### What to work on
Reproduce the top of the data verbatim, through and including the line that contains "s) => .ret [(1, h)] s".

### Given records
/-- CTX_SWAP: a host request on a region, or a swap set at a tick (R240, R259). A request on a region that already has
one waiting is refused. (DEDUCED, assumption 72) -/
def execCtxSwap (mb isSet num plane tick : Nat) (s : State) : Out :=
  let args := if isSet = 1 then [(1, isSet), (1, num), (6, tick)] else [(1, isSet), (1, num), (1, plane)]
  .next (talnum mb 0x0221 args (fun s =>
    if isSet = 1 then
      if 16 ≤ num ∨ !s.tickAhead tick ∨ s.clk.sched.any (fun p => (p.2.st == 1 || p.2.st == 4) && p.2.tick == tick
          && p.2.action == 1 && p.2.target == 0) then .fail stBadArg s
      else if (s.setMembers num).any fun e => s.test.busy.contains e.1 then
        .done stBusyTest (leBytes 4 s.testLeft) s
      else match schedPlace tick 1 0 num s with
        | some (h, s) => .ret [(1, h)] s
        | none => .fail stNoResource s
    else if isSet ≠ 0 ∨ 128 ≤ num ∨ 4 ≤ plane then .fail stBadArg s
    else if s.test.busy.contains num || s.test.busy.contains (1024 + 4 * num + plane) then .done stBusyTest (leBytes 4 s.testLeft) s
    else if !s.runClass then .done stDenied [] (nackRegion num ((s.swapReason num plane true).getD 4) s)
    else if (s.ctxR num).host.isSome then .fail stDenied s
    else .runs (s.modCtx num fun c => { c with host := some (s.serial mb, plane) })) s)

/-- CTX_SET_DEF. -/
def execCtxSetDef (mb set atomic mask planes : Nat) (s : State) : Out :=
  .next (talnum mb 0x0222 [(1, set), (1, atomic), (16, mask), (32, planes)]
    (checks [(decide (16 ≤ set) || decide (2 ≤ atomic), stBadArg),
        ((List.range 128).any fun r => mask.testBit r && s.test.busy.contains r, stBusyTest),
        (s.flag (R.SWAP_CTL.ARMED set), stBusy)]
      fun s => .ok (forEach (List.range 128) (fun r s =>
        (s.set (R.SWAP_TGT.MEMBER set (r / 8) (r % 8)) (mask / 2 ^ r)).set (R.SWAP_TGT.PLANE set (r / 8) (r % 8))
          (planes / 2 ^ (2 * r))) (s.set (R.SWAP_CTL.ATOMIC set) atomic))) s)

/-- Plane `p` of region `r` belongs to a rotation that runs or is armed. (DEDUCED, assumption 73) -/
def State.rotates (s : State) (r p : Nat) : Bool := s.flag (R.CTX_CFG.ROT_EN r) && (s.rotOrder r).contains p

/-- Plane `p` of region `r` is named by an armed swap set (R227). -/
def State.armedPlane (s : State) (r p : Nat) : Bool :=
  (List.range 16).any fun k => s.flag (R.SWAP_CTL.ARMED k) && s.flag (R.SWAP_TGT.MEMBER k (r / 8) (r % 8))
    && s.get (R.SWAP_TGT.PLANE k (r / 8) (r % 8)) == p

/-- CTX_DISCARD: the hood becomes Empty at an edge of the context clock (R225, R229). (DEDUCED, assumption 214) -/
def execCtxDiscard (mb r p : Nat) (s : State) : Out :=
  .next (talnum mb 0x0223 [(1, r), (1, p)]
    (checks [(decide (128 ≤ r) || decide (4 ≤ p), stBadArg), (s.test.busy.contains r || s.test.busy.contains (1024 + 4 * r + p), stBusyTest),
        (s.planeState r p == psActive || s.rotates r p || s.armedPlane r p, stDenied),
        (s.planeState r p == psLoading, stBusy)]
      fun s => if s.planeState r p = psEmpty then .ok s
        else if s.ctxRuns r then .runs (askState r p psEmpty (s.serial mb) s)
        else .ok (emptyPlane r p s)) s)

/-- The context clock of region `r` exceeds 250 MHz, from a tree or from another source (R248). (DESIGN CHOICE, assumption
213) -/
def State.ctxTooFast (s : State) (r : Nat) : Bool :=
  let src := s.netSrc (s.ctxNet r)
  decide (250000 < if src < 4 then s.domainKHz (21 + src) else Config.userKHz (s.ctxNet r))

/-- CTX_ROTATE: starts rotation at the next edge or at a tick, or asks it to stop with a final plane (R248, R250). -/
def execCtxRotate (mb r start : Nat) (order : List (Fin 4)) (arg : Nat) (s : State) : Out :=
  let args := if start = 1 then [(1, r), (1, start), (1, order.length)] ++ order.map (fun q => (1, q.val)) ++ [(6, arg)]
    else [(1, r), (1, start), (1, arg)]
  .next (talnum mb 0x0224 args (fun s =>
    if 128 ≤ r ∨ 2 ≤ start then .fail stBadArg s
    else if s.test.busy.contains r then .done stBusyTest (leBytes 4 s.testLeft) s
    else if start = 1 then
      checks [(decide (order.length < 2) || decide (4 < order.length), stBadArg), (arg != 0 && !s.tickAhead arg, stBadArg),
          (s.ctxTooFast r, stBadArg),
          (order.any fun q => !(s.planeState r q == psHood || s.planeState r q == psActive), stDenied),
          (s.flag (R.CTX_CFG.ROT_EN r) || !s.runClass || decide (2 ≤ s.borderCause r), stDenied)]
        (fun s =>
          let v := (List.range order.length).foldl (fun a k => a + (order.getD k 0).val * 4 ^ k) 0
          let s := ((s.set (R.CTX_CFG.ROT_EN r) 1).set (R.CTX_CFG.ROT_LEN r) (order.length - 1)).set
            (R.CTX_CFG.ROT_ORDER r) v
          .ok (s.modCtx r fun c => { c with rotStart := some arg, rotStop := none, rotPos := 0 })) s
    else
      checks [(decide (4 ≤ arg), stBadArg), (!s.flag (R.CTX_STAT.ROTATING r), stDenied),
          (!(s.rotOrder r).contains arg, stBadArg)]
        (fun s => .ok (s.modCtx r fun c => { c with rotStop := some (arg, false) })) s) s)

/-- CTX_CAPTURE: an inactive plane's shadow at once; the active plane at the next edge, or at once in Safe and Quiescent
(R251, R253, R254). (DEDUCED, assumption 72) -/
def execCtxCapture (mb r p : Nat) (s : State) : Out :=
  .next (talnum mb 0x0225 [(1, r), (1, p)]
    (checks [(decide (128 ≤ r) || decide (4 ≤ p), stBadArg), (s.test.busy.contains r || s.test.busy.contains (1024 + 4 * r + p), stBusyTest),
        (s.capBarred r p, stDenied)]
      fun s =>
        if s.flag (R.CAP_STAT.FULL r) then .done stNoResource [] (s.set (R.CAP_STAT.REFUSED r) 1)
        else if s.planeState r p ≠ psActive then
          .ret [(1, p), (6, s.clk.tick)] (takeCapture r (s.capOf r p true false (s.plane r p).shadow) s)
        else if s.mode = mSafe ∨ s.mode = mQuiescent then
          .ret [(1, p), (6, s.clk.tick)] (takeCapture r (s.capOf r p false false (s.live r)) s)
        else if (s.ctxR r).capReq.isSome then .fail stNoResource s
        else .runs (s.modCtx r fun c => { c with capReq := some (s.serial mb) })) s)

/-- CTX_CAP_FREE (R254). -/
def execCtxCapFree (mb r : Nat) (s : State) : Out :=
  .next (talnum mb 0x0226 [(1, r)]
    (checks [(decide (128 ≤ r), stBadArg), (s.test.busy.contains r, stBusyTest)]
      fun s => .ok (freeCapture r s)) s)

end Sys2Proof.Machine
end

### Output
/-- CTX_SWAP: a host request on a region, or a swap set at a tick (R240, R259). A request on a region that already has
one waiting is refused. (DEDUCED, assumption 72) -/
def execCtxSwap (mb isSet num plane tick : Nat) (s : State) : Out :=
  let args := if isSet = 1 then [(1, isSet), (1, num), (6, tick)] else [(1, isSet), (1, num), (1, plane)]
  .next (talnum mb 0x0221 args (fun s =>
    if isSet = 1 then
      if 16 ≤ num ∨ !s.tickAhead tick ∨ s.clk.sched.any (fun p => (p.2.st == 1 || p.2.st == 4) && p.2.tick == tick
          && p.2.action == 1 && p.2.target == 0) then .fail stBadArg s
      else if (s.setMembers num).any fun e => s.test.busy.contains e.1 then
        .done stBusyTest (leBytes 4 s.testLeft) s
      else match schedPlace tick 1 0 num s with
        | some (h, s) => .ret [(1, h)] s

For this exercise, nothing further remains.